START Supplied information
-- ==== Sys2Proof/Decode.lean ====
section
/-! DEFINITION. The instruction word and the bundle header as bits (03 R59 R65), the reading of a word in its slot
(03 R74 to R79), rejecting by name, the reading of a header, and the encoder written from the same tables. -/

namespace Sys2Proof

/-- The type code (02 R39). -/
def Ty.bits (t : Ty) : BitVec 4 :=
  match t with
  | .i8 => 0
  | .i16 => 1
  | .i32 => 2
  | .i64 => 3
  | .f16 => 4
  | .bf16 => 5
  | .f32 => 6
  | .t8 => 7
  | .t6 => 8

/-- The rounding field (02 R43). -/
def RMode.bits (m : RMode) : BitVec 3 :=
  match m with
  | .rne => 0
  | .rtz => 1
  | .rup => 2
  | .rdn => 3

/-- The condition field (03 R72). -/
def Cond.bits (k : Cond) : BitVec 3 :=
  match k with
  | .eq => 0
  | .ne => 1
  | .lt => 2
  | .le => 3
  | .gt => 4
  | .ge => 5
  | .ltu => 6
  | .geu => 7

/-- Codes 9 to 15 are no type (02 R39). -/
def Ty.ofBits (b : BitVec 4) : Option Ty :=
  match b.toNat with
  | 0 => some .i8
  | 1 => some .i16
  | 2 => some .i32
  | 3 => some .i64
  | 4 => some .f16
  | 5 => some .bf16
  | 6 => some .f32
  | 7 => some .t8
  | 8 => some .t6
  | _ => none

/-- Codes 4 to 7 are no mode (02 R43). -/
def RMode.ofBits (b : BitVec 3) : Option RMode :=
  match b.toNat with
  | 0 => some .rne
  | 1 => some .rtz
  | 2 => some .rup
  | 3 => some .rdn
  | _ => none

/-- The condition of a field. -/
def Cond.ofBits (b : BitVec 3) : Cond :=
  match b.toNat with
  | 0 => .eq
  | 1 => .ne
  | 2 => .lt
  | 3 => .le
  | 4 => .gt
  | 5 => .ge
  | 6 => .ltu
  | _ => .geu

/-- The fields of an instruction word (03 R65). -/
structure Fields where
  fn : BitVec 7 := 0
  ctl : Ctl := {}
  e : BitVec 6 := 0
  c : BitVec 6 := 0
  b : BitVec 6 := 0
  a : BitVec 6 := 0
  d : BitVec 6 := 0
  opc : BitVec 8 := 0
  deriving DecidableEq, Repr

/-- INS.FN[60:57]. -/
def Fields.lo4 (f : Fields) : BitVec 4 := f.fn.extractLsb' 0 4
/-- INS.FN[63:61]. -/
def Fields.hi3 (f : Fields) : BitVec 3 := f.fn.extractLsb' 4 3

/-- A flag as one bit. -/
def bit1 (x : Bool) : BitVec 1 := BitVec.ofBool x
/-- A flag in a field of six bits. -/
def bit6 (x : Bool) : BitVec 6 := if x then 1 else 0
/-- A flag in a field of seven bits. -/
def bit7 (x : Bool) : BitVec 7 := if x then 1 else 0

/-- The word of the fields, from bit 63 down (03 R65). -/
def Fields.pack (f : Fields) : BitVec 64 :=
  f.fn ++ f.ctl.sch ++ f.ctl.ch ++ f.ctl.fe ++ bit1 f.ctl.g2n ++ f.ctl.g2 ++ bit1 f.ctl.g1n ++ f.ctl.g1 ++ f.e ++ f.c ++
    f.b ++ f.a ++ f.d ++ f.opc

/-- The fields of a word (03 R65). -/
def Fields.unpack (w : BitVec 64) : Fields where
  fn := w.extractLsb' 57 7
  ctl :=
    { sch := w.extractLsb' 54 3, ch := w.extractLsb' 52 2, fe := w.extractLsb' 48 4, g2n := w.getLsbD 47,
      g2 := w.extractLsb' 43 4, g1n := w.getLsbD 42, g1 := w.extractLsb' 38 4 }
  e := w.extractLsb' 32 6
  c := w.extractLsb' 26 6
  b := w.extractLsb' 20 6
  a := w.extractLsb' 14 6
  d := w.extractLsb' 8 6
  opc := w.extractLsb' 0 8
END Supplied information
§ Directions: Please type the entries above out again exactly.

§ Exercise solution:
-- ==== Sys2Proof/Decode.lean ====
section
/-! DEFINITION. The instruction word and the bundle header as bits (03 R59 R65), the reading of a word in its slot
(03 R74 to R79), rejecting by name, the reading of a header, and the encoder written from the same tables. -/

namespace Sys2Proof

/-- The type code (02 R39). -/
def Ty.bits (t : Ty) : BitVec 4 :=
  match t with
  | .i8 => 0
  | .i16 => 1
  | .i32 => 2
  | .i64 => 3
  | .f16 => 4
  | .bf16 => 5
  | .f32 => 6
  | .t8 => 7
  | .t6 => 8

/-- The rounding field (02 R43). -/
def RMode.bits (m : RMode) : BitVec 3 :=
  match m with
  | .rne => 0
  | .rtz => 1
  | .rup => 2
  | .rdn => 3

/-- The condition field (03 R72). -/
def Cond.bits (k : Cond) : BitVec 3 :=
  match k with
  | .eq => 0
  | .ne => 1
  | .lt => 2
  | .le => 3
  | .gt => 4
  | .ge => 5
  | .ltu => 6
  | .geu => 7

/-- Codes 9 to 15 are no type (02 R39). -/
def Ty.ofBits (b : BitVec 4) : Option Ty :=
  match b.toNat with
  | 0 => some .i8
  | 1 => some .i16
  | 2 => some .i32
  | 3 => some .i64
  | 4 => some .f16
  | 5 => some .bf16
  | 6 => some .f32
  | 7 => some .t8
  | 8 => some .t6
  | _ => none

/-- Codes 4 to 7 are no mode (02 R43). -/
def RMode.ofBits (b : BitVec 3) : Option RMode :=
  match b.toNat with
  | 0 => some .rne
  | 1 => some .rtz
  | 2 => some .rup
  | 3 => some .rdn
  | _ => none

/-- The condition of a field. -/
def Cond.ofBits (b : BitVec 3) : Cond :=
  match b.toNat with
  | 0 => .eq
  | 1 => .ne
  | 2 => .lt
  | 3 => .le
  | 4 => .gt
  | 5 => .ge
  | 6 => .ltu
  | _ => .geu

/-- The fields of an instruction word (03 R65). -/
structure Fields where
  fn : BitVec 7 := 0
  ctl : Ctl := {}
  e : BitVec 6 := 0
  c : BitVec 6 := 0
  b : BitVec 6 := 0
  a : BitVec 6 := 0
  d : BitVec 6 := 0
  opc : BitVec 8 := 0
  deriving DecidableEq, Repr

/-- INS.FN[60:57]. -/
def Fields.lo4 (f : Fields) : BitVec 4 := f.fn.extractLsb' 0 4
/-- INS.FN[63:61]. -/
def Fields.hi3 (f : Fields) : BitVec 3 := f.fn.extractLsb' 4 3

/-- A flag as one bit. -/
def bit1 (x : Bool) : BitVec 1 := BitVec.ofBool x
/-- A flag in a field of six bits. -/
def bit6 (x : Bool) : BitVec 6 := if x then 1 else 0
/-- A flag in a field of seven bits. -/
def bit7 (x : Bool) : BitVec 7 := if x then 1 else 0

/-- The word of the fields, from bit 63 down (03 R65). -/
def Fields.pack (f : Fields) : BitVec 64 :=
  f.fn ++ f.ctl.sch ++ f.ctl.ch ++ f.ctl.fe ++ bit1 f.ctl.g2n ++ f.ctl.g2 ++ bit1 f.ctl.g1n ++ f.ctl.g1 ++ f.e ++ f.c ++
    f.b ++ f.a ++ f.d ++ f.opc

/-- The fields of a word (03 R65). -/
def Fields.unpack (w : BitVec 64) : Fields where
  fn := w.extractLsb' 57 7
  ctl :=
    { sch := w.extractLsb' 54 3, ch := w.extractLsb' 52 2, fe := w.extractLsb' 48 4, g2n := w.getLsbD 47,
      g2 := w.extractLsb' 43 4, g1n := w.getLsbD 42, g1 := w.extractLsb' 38 4 }
  e := w.extractLsb' 32 6
  c := w.extractLsb' 26 6
  b := w.extractLsb' 20 6
  a := w.extractLsb' 14 6
  d := w.extractLsb' 8 6
  opc := w.extractLsb' 0 8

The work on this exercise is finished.